Matt swam through watter. Gaby drowned on dry land.

What do you call a dude dinosaur that's into other dude dinosaurs? A Bi-ceritops

Guy 1 : what you watching? Guy 2 : a documentary on birds Guy 1 : can i watch it with you? Guy 2 : yeah sure go for it.....

A. Knock-knock. B. Who's there? A. Hey, your doorbell's broken.

What did the dog say when his family's grandmother came back to life from the dead and ate everyone? Nothing. This is a highly improbable situation, and furthermore, dogs cannot speak.

Why did the chicken cross the road? It was being chased by a predator and crossing the road led it away from it's pursuer.

how to you kill an Irish midget?
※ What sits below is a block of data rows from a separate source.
/-- The HND of a record: its own fill, or else its upstream fill (R130, R200, R201). -/
theorem hndPayload_eq (r : Record) (rejectPending : Bool) (fill : Byte × Nat)
    (is : fill = ((r.fill.map fun f => (fillCode f.result, f.meter)).or
      (r.upstreamFill.map fun f : CarriedFill => (f.code, f.meter.toNat))).getD (0, 0)) : hndPayload r rejectPending =
    bytesOf 4 r.sequence.toNat ++ bytesOf 6 r.capture.toNat ++ [fill.1] ++ bytesOf 2 fill.2 ++
      [byte (16 * verdictCode r.verdictA + verdictCode r.verdictB), verdictFail r.verdictA, verdictFail r.verdictB] ++
      [reasonsByte r.reasons, byte (bitWeight rejectPending 1 + bitWeight r.trusted 2), 0] := by
  have code : hndFillCode r = fill.1 := by
    rw [is, hndFillCode]
    cases r.fill <;> cases r.upstreamFill <;> rfl
  have meter : hndFillMeter r = fill.2 := by
    rw [is, hndFillMeter]
    cases r.fill <;> cases r.upstreamFill <;> rfl
  rw [hndPayload, (weights_of_bits rejectPending r.trusted true true true true true true).1, code, meter]
  rfl

/-- DECIDE at its time takes the head record out and routes it (R68 to R73). -/
theorem exec_decide_due {s : State} {r : Record} {rest : List Record} (runs : s.running = true)
    (list : s.tracking.records = r :: rest) (due : reached (s.decideTime r) s.now = true) :
    exec .decide s = .next { s.routeDecided r with tracking := { s.tracking with records := rest } } := by
  refine (exec_effect (i := .decide) runs).trans (congrArg _ ?_)
  have decides : s.decide = if reached (s.decideTime r) s.now then s.decideHead r rest else s := by
    rw [State.decide, list]
  have kept : (s.routeDecided r).tracking = s.tracking := (State.routeDecided_frame s r).2.2.2.2.1
  rw [effect, decides, if_pos due, State.decideHead, kept]

/-- Settles O43: the routes of a decided record, with its HND and its CRP. -/
theorem decideRoutesRecord : Obligations.DecideRoutesRecord := by
  refine ⟨fun s no => ?_, fun s r rest runs list => ?_⟩
  · cases runs : s.running
    · exact exec_idle (i := .decide) runs
    · refine (exec_effect (i := .decide) runs).trans (congrArg _ ?_)
      have early : ∀ r ∈ s.tracking.records.head?, reached (s.decideTime r) s.now = false := by
        rcases no with quiet | early
        · rw [runs] at quiet; cases quiet
        · exact early
      simp only [effect, State.decide]
      cases list : s.tracking.records with
      | nil => rfl
      | cons r rest => exact if_neg (Bool.eq_false_iff.mp (early r (by simp [list])))
  · intro margin due d cleared settled firing bit own upstream fill verdicts reasons nibble image crp hnd all ends
    have goes : ∀ u, s.routeDecided r = u → ends u := fun u is => is ▸ exec_decide_due runs list due
    have settles : (s.dropPending .a r).dropPending .b r = settled := State.dropBoth_eq s r cleared fun _ _ => rfl
    have image_eq : recordImage d = image := (recordImage_eq d).trans (List.append_assoc _ verdicts [reasons]).symm
    have crp_eq (u : State) (o : CrpOutcome) (cfg : u.cfg = s.cfg) :
        u.report d o = crp u (outcomeCode o) (outcomeHasFiring o) := by
      rw [State.report, cfg, State.firingTime, cfg, crpPayload_eq, image_eq]
      rfl
    have all_eq (u : State) (o : CrpOutcome) (cfg : u.cfg = s.cfg) (plain : outcomeHasFiring o = false) :
        u.reportIfAll d o = all u (outcomeCode o) := by
      rw [State.reportIfAll, cfg, crp_eq u o cfg, plain]
    have hnd_eq (u : State) (b : Bool) (cfg : u.cfg = s.cfg) : u.handDownstream d b = hnd u b := by
      rw [State.handDownstream, cfg, hndPayload_eq d b fill rfl, reasonsByte_eq]
      rfl
    have cfg_settled : settled.cfg = s.cfg := rfl
    have cfg_hnd (u : State) (b : Bool) (cfg : u.cfg = s.cfg) : (hnd u b).cfg = s.cfg := by
      rw [← hnd_eq u b cfg, ← cfg]
      exact State.cfg_congr (by simp)
    refine ⟨fun reason => ?_, fun passes => ?_⟩
    · intro rejected
      have cfg : rejected.cfg = s.cfg := State.cfg_congr (by simp [rejected, settled])
      have routes : s.routeDecided r = rejected.routeRejected d := by
        rw [State.routeDecided, settles]
        exact if_pos ((Reasons.any_iff _).mpr reason)
      refine ⟨fun fitted => ?_, fun unfitted down => goes _ ?_, fun unfitted alone => goes _ ?_⟩
      · intro fired
        refine goes _ ?_
        have cfg_fired : fired.2.cfg = s.cfg := (State.cfg_congr (by simp [fired])).trans cfg
        have gated (a : GateAnswer) : outcomeHasFiring (answerOutcome a) = true ∧ outcomeCode (answerOutcome a) =
            match a with | .placed => 1 | .merged => 2 | .lost => 3 := by cases a <;> exact ⟨rfl, rfl⟩
        rw [routes, State.routeRejected, cfg, if_pos fitted]
        refine (crp_eq fired.2 (answerOutcome fired.1) cfg_fired).trans ?_
        rw [(gated fired.1).1]
        exact congrArg (crp fired.2 · true) (gated fired.1).2
      · rw [routes, State.routeRejected, cfg, if_neg (Bool.eq_false_iff.mp unfitted), if_pos (by simpa using down),
          hnd_eq rejected true cfg, all_eq _ .rejectHanded (cfg_hnd rejected true cfg) rfl]
        rfl
      · have cfg_alone : (rejected.count .rejectsUnexecuted).cfg = s.cfg := (State.cfg_congr (by simp)).trans cfg
        rw [routes, State.routeRejected, cfg, if_neg (Bool.eq_false_iff.mp unfitted), if_neg (by simpa using alone),
          crp_eq _ .unexecuted cfg_alone]
        rfl
    · intro passed
      have cfg : passed.cfg = s.cfg := State.cfg_congr (by simp [passed, settled])
      refine goes _ ?_
      have routes : s.routeDecided r = passed.routePassed d := by
        rw [State.routeDecided, settles]
        exact if_neg fun any => (Reasons.any_iff _).mp any passes
      rw [routes, State.routePassed, cfg]
      by_cases alone : s.cfg.track.downstream = 0
      · rw [if_pos alone, if_neg (by simpa using alone), all_eq passed .passed cfg rfl]
        rfl
      · rw [if_neg alone, if_pos (by simpa using alone), hnd_eq passed false cfg,
          all_eq _ .passed (cfg_hnd passed false cfg) rfl]
        rfl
You don't as murder is illegal and discriminating against a certain type of person is racist.

Two black guys walk into a bar. Bartender asks them what they want to drink.

No.

Why is a zebra named gorge fat? Because it ate Mcdonalds

What did the child with no arms and no legs get for Christmas Cancer.

"What was the hardest thing about that kid getting killed by that bus." "What?" "My dick"

what has wings, bald but doesn't fly? a bald eagle... i lied at the flying part because i'm a f*cking lier from hell watching porn all day with my brother...

guy 1- damn its hot in here guy 2- then turn on the damn fireplace

What do you call a school bus full of black people? Not a school bus

What did the convicted child molester say to the little girl? Nothing, they cut his tongue out in prison.

roses are red violets are blue ill cut your dick off and use it as glue

Womens Sports

Jerry Rice is walking down the streets of San Francisco when all of a sudden he hears sirens coming from the next street down. He hurries down the road to see what's happening and sees a huge fire engulfing a 10 story building. And on the top floor, a lady is leaning out the window shouting to the firemen below. FIREMAN: Come on, lady, jump. We have the tarp here, we'll be able to catch you. LADY: No....I can't. My baby, my baby is up here. FIREMAN: Throw the baby down, we'll catch him. LADY: No, you'll miss. I can't leave my baby. Jerry sees this and steps forward. "Hey, I think I can help. Let me have the bullhorn." JERRY: Hey lady, I'm Jerry Rice, the wide receiver for the San Francisco 49er's. I'm the best wide receiver in the game, throw your baby down and I'll catch him, this is what I do for a living. Being a 49er fan herself, the lady recognizes Jerry and throws her baby down to him. Just as she throws it though, a huge gust of wind comes and takes the baby and starts to blow him off course. Jerry sees this and takes off after the baby. He hurdles the line closing off the area, fights through the crowd, dodges a couple of fire fighters, jumps over the car, and dives forward, just making a fingertip catch of the baby. The crowd around him goes wild and starts cheering his amazing catch. So Jerry jumps to his feet, raises his finger into the air, does a two step and then spikes the baby. If you have any dead baby jokes that are not here, I want to hear from you. Email me your dead baby jokes at skitzopathik@hotmail.com and I'll add them to this page.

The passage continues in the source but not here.